Any despot, ecclesiastic or secular, requires not only the meekness but especially the gullibility of the society he would rule. And we are not one whit less gullible, credulous, or superstitious than any people of the past. The genius of this poem, and its play, lies in Connell's treatment of this matter of fact and fraud, of credulity and belief….
These poems [Notes from a Bottle Found on the Beach at Carmel and Points for a Compass Rose] are masterpieces. You could bend a lifetime of energy to their study, and have lived well. The fabric of their meaning is seamless, inexhaustible. I have not even mentioned, for instance, the staggering possibilities for a poetry of fact that Connell unfurls by using, without apology or explanation, the language of technical prose. It is almost as though, had his note-taker and speaker no recourse to these dry and cadenced prose measures, they would both lapse into glossolalia, into ecstatic tongues and fatidic howls.
Instead, their language is steely and bladelike; from both of its surfaces flickering lights gleam. Each page sheds insight on every other page; understanding snaps back and forth, tacking like a sloop up the long fjord of mystery. Thinking about these poems, one at a time or both together, is a sweet and lasting pleasure to the mind.

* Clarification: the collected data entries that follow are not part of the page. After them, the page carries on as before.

/-! ### `ret` -/

@[simp] theorem State.ret_cfg (c : Caller) (r : Result) : (s.ret c r).cfg = s.cfg := rfl
@[simp] theorem State.ret_setup (c : Caller) (r : Result) : (s.ret c r).setup = s.setup := rfl
@[simp] theorem State.ret_dout (c : Caller) (r : Result) : (s.ret c r).dout = s.dout := rfl
@[simp] theorem State.ret_running (c : Caller) (r : Result) : (s.ret c r).running = s.running := rfl
@[simp] theorem State.ret_unread (c : Caller) (r : Result) : (s.ret c r).unread = s.unread := rfl
@[simp] theorem State.ret_statusAck (c : Caller) (r : Result) : (s.ret c r).statusAck = s.statusAck := rfl
@[simp] theorem State.ret_din (c : Caller) (r : Result) : (s.ret c r).din = s.din := rfl
@[simp] theorem State.ret_clkctrl (c : Caller) (r : Result) : (s.ret c r).clkctrl = s.clkctrl := rfl
@[simp] theorem State.ret_latch (c : Caller) (r : Result) : (s.ret c r).latch = s.latch := rfl
@[simp] theorem State.ret_config (c : Caller) (r : Result) : (s.ret c r).config = s.config := rfl
@[simp] theorem State.ret_token (c : Caller) (r : Result) : (s.ret c r).token = s.token := rfl
@[simp] theorem State.ret_ready (c : Caller) (r : Result) : (s.ret c r).ready = s.ready := rfl
@[simp] theorem State.ret_latched (c : Caller) (r : Result) : (s.ret c r).latched = s.latched := rfl
@[simp] theorem State.ret_polls (c : Caller) (r : Result) : (s.ret c r).polls = s.polls := rfl
@[simp] theorem State.ret_pos (c : Caller) (r : Result) : (s.ret c r).pos = s.pos := rfl
@[simp] theorem State.ret_mem (c : Caller) (r : Result) : (s.ret c r).mem = s.mem := rfl
@[simp] theorem State.ret_hostTrace (c : Caller) (r : Result) : (s.ret c r).hostTrace = s.hostTrace := rfl
@[simp] theorem State.ret_trace (c : Caller) (r : Result) : (s.ret c r).trace = s.trace := rfl
@[simp] theorem State.ret_bus (c : Caller) (r : Result) : (s.ret c r).bus = s.bus := rfl
@[simp] theorem State.ret_writes (c : Caller) (r : Result) : (s.ret c r).writes = s.writes := rfl
@[simp] theorem State.ret_faults (c : Caller) (r : Result) : (s.ret c r).faults = s.faults := rfl
@[simp] theorem State.ret_refused (c : Caller) (r : Result) : (s.ret c r).refused = s.refused := rfl
@[simp] theorem State.ret_waiting (c : Caller) (r : Result) : (s.ret c r).waiting = s.waiting := rfl
@[simp] theorem State.ret_stranded (c : Caller) (r : Result) : (s.ret c r).stranded = s.stranded := rfl
@[simp] theorem State.ret_returns (c : Caller) (r : Result) : (s.ret c r).returns = s.returns ++ [⟨c, r⟩] := rfl
@[simp] theorem State.ret_lastRead (c : Caller) (r : Result) : (s.ret c r).lastRead = s.lastRead := rfl
@[simp] theorem State.ret_inbox (c : Caller) (r : Result) : (s.ret c r).inbox = s.inbox := rfl
@[simp] theorem State.ret_yields (c : Caller) (r : Result) : (s.ret c r).yields = s.yields := rfl
@[simp] theorem State.ret_prepares (c : Caller) (r : Result) : (s.ret c r).prepares = s.prepares := rfl
@[simp] theorem State.ret_targetAcks (c : Caller) (r : Result) : (s.ret c r).targetAcks = s.targetAcks := rfl
@[simp] theorem State.ret_targetBytes (c : Caller) (r : Result) : (s.ret c r).targetBytes = s.targetBytes := rfl
@[simp] theorem State.ret_draws (c : Caller) (r : Result) : (s.ret c r).draws = s.draws := rfl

Annie Dillard, "Winter Melons," in Harper's (copyright © 1974, by Harper's Magazine, Inc.; reprinted from the January, 1974 issue of Harper's Magazine by permission of Annie Dillard), January, 1974, pp. 87, 88-9.
In Evan S. Connell's novels the characters, prudent and cautious folk with healthy talents for survival, walk into traps so interesting of prospect and so cleverly disguised that they seemed before they snapped shut to be the very plan of a successful life….

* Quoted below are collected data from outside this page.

/-- R163: the body goes on where its first `k` bytes end. -/
theorem readBody_add {buf k n i : Nat} {s t : State} (h : readBody buf k i s = (t, .ok ())) :
    readBody buf (k + n) i s = readBody buf n (i + k) t := by
  induction k generalizing i s with
  | zero =>
    injection h with h _
    rw [h, Nat.zero_add]
    rfl
  | succ k ih =>
    rw [readBody] at h
    rw [show k + 1 + n = k + n + 1 by omega, show i + (k + 1) = i + 1 + k by omega, readBody]
    split at h
    · exact ih h
    · rename_i hne _
      injection h with _ hr
      exact absurd hr (hne ())

/-- R163, R164: the receive of byte `k` of a read message is in its body or is its last one; an error there is the message's. -/
theorem readMessage_error {addr : BitVec 7} {m : Message} {k : Nat} {s t u : State} (hk : k < m.len)
    (hd : driveByte .start (addrByte addr .read) .stall (s.atByte 0 .address) = (t, .ok ()))
    (hb : readBody m.buf.addr k 0 t = (u, .ok ())) :
    ∃ a tl, isShown true .stall tl a.bit = true ∧
      ∀ v e, readOne m.buf.addr k a tl u = (v, .err e) → readMessage addr m s = (v, .err e) := by
  have hn : m.len ≠ 0 := by omega
  by_cases hlast : k = m.len - 1
  · refine ⟨.nack, lastReadTail m.stop, by cases m.stop <;> rfl, fun v e he => ?_⟩
    subst hlast
    simp only [readMessage, if_neg hn, hd, hb, he]
  · refine ⟨.ack, .stall, rfl, fun v e he => ?_⟩
    have hbody : readBody m.buf.addr (m.len - 1) 0 t = (v, .err e) := by
      rw [show m.len - 1 = k + (m.len - 1 - k - 1 + 1) by omega, readBody_add hb, Nat.zero_add, readBody, he]
    simp only [readMessage, if_neg hn, hd, hbody]

end Sys2Proof.Machine

namespace Sys2Proof.Proofs

open Sys2Proof.Machine

/-- Settles O41: the address phase and the first receives complete, each byte stored in its place; the receive after them is aborted
and stores nothing, and its BusTimeout is the message's. -/
theorem failedReadLeavesAPrefix : Obligations.FailedReadLeavesAPrefix := by
  intro s c addr m bs l more rest hs hm hp hk hbuf hy ha hb
  rw [List.append_assoc] at hy
  obtain ⟨t, ed, ht, hyt⟩ := readAddress_acknowledged (addr := addr) hs hp hy ha
  have hpt : 2 ≤ t.cfg.pollLimit := ht.control.cfg ▸ hp
  obtain ⟨u, eb, hu, hyu⟩ := readBody_received (buf := m.buf.addr) (i := 0) ht.atRest (ht.mem ▸ hm) hpt
    (ht.bus ▸ busAfter_start_stall_inFrame s.bus) hyt (ht.targetBytes.trans hb)
  obtain ⟨a, tl, hsh, herr⟩ := readMessage_error hk ed eb
  have hcfg : u.cfg = s.cfg := hu.control.cfg.trans ht.control.cfg
  obtain ⟨v, ev, hv⟩ := readOne_timesOut (buf := m.buf.addr) (i := bs.length) hu.atRest hsh (hcfg ▸ hyu)
  have hread (x : Nat) : v.readByte x = u.readByte x := congrArg (Memory.read · x) hv.mem
  refine ⟨v.ret c (.err .busTimeout), ?_, ?_, ?_, hv.setup, hv.running, hv.bus, ?_,
    fun i hi => (hread _).trans (hu.stored i hi), fun x hx => ?_⟩
  · simp only [exec, execReadMessage, hbuf, if_true, herr v _ ev, returnUnit]
  · exact ((ht.control.trans hu.control).trans hv.control).trans (.ret c _ v)
  · rw [State.ret_returns, hv.returns, hu.returns, ht.returns]
  · rw [State.ret_trace, hv.trace, hu.trace, ht.trace]
  · exact (hread x).trans ((hu.kept x hx).trans (congrArg (Memory.read · x) ht.mem))

end Sys2Proof.Proofs

/-! PROOFS. The descriptor forms of spec/30_encoding.md R90 under one description, `formOf`: their words, what decodes to them,
their class at launch, and the values of the table; and the address byte of R91. -/

namespace Sys2Proof

/-! ### The words of a form -/

/-- R81: a SETUP word with GO = 1, no reserved bit and no reserved code is a form's word. -/
theorem eq_setupWord_of_fields {w : Word} {h : Head} {t : Tail} (hgo : (Setup.unpack w).go = true)
    (hr : (Setup.unpack w).rsvd = 0) (hh : Head.ofBits (Setup.unpack w).head = some h)
    (ht : Tail.ofBits (Setup.unpack w).tail = some t) :
    w = setupWord true h t (Setup.unpack w).ack (Setup.unpack w).mda (Setup.unpack w).ctrl := by
  rw [setupWord, Head.toBits_of_ofBits hh, Tail.toBits_of_ofBits ht, ← hgo, ← hr]
  exact (Setup.pack_unpack w).symm

/-- R90, R100: the SETUP words that decode are the forms' words, and each decodes to its form over the DOUT word. -/
theorem decode_eq_ok_iff {d w : Word} {i : Instr} :
    decode d w = .ok i ↔
      ∃ h t a mda ctrl, w = setupWord true h t a mda ctrl ∧ i = formOf (Dout.unpack d) mda h t a ctrl := by
  constructor
  · intro e
    simp only [decode] at e
    split at e
    · cases e
    rename_i hgo
    split at e
    · cases e
    rename_i hr
    split at e
    · cases e
    · cases e
    · rename_i h t hh ht
      injection e with e
      exact ⟨h, t, _, _, _, eq_setupWord_of_fields (by simpa using hgo) (not_not.1 hr) hh ht, e.symm⟩
  · rintro ⟨h, t, a, mda, ctrl, rfl, rfl⟩
    rw [← decode_setupWord, Dout.pack_unpack]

In "The Connoisseur" a well-to-do New York insurance man knows that he is moving toward a trap. He has the native wit to elude 40 traps; naturally by the last page of this novel he is inextricably inside the trap he assiduously avoided. The plot is as delicious as that of a folktale or a detective story.
The trap is pre-Columbian Art [collected by] Muhlbach, our hero….
Mr. Connell, himself a connoisseur of the inner contradictions of Western capitalist civilization ("Notes From a Bottle Found on the Beach at Carmel" and "Points for a Compass Rose," two scrapbooks of learned indictment which for all their diligence are not nearly as powerful in meaning as his novels), is fascinated by (and fascinates us with) the encounter of an intelligent man, his imaginary nobody Muhlbach, with the shards of a civilization which European man once obliterated with fanatic thoroughness and is now interested in as so many knicknacks to squirrel away in a museum or private collection….
This is a deceptively short novel. Evan Connell has perfected a style that is all onwardness, losing no richness of detail to the fastness of his pace. Everything contributes to the total effect. The real hero of the novel is an idea. We watch it enter a man's mind and after much discomfort and hesitation root itself like a stubborn weed….
There is much more to this novel than I've been able to suggest. The wonderful problem of the relation of fake to original is a theme (and clue to the meaning of the book)…. In Mayan art there are probably more forgeries to admire with awe than real objects. Will it occur to Muhlbach in his trap that nothing, nothing at all, is what it seems?
Guy Davenport, "The Connoisseur," in The New York Times Book Review (© 1974 by The New York Times Company; reprinted by permission), September 1, 1974, p. 4.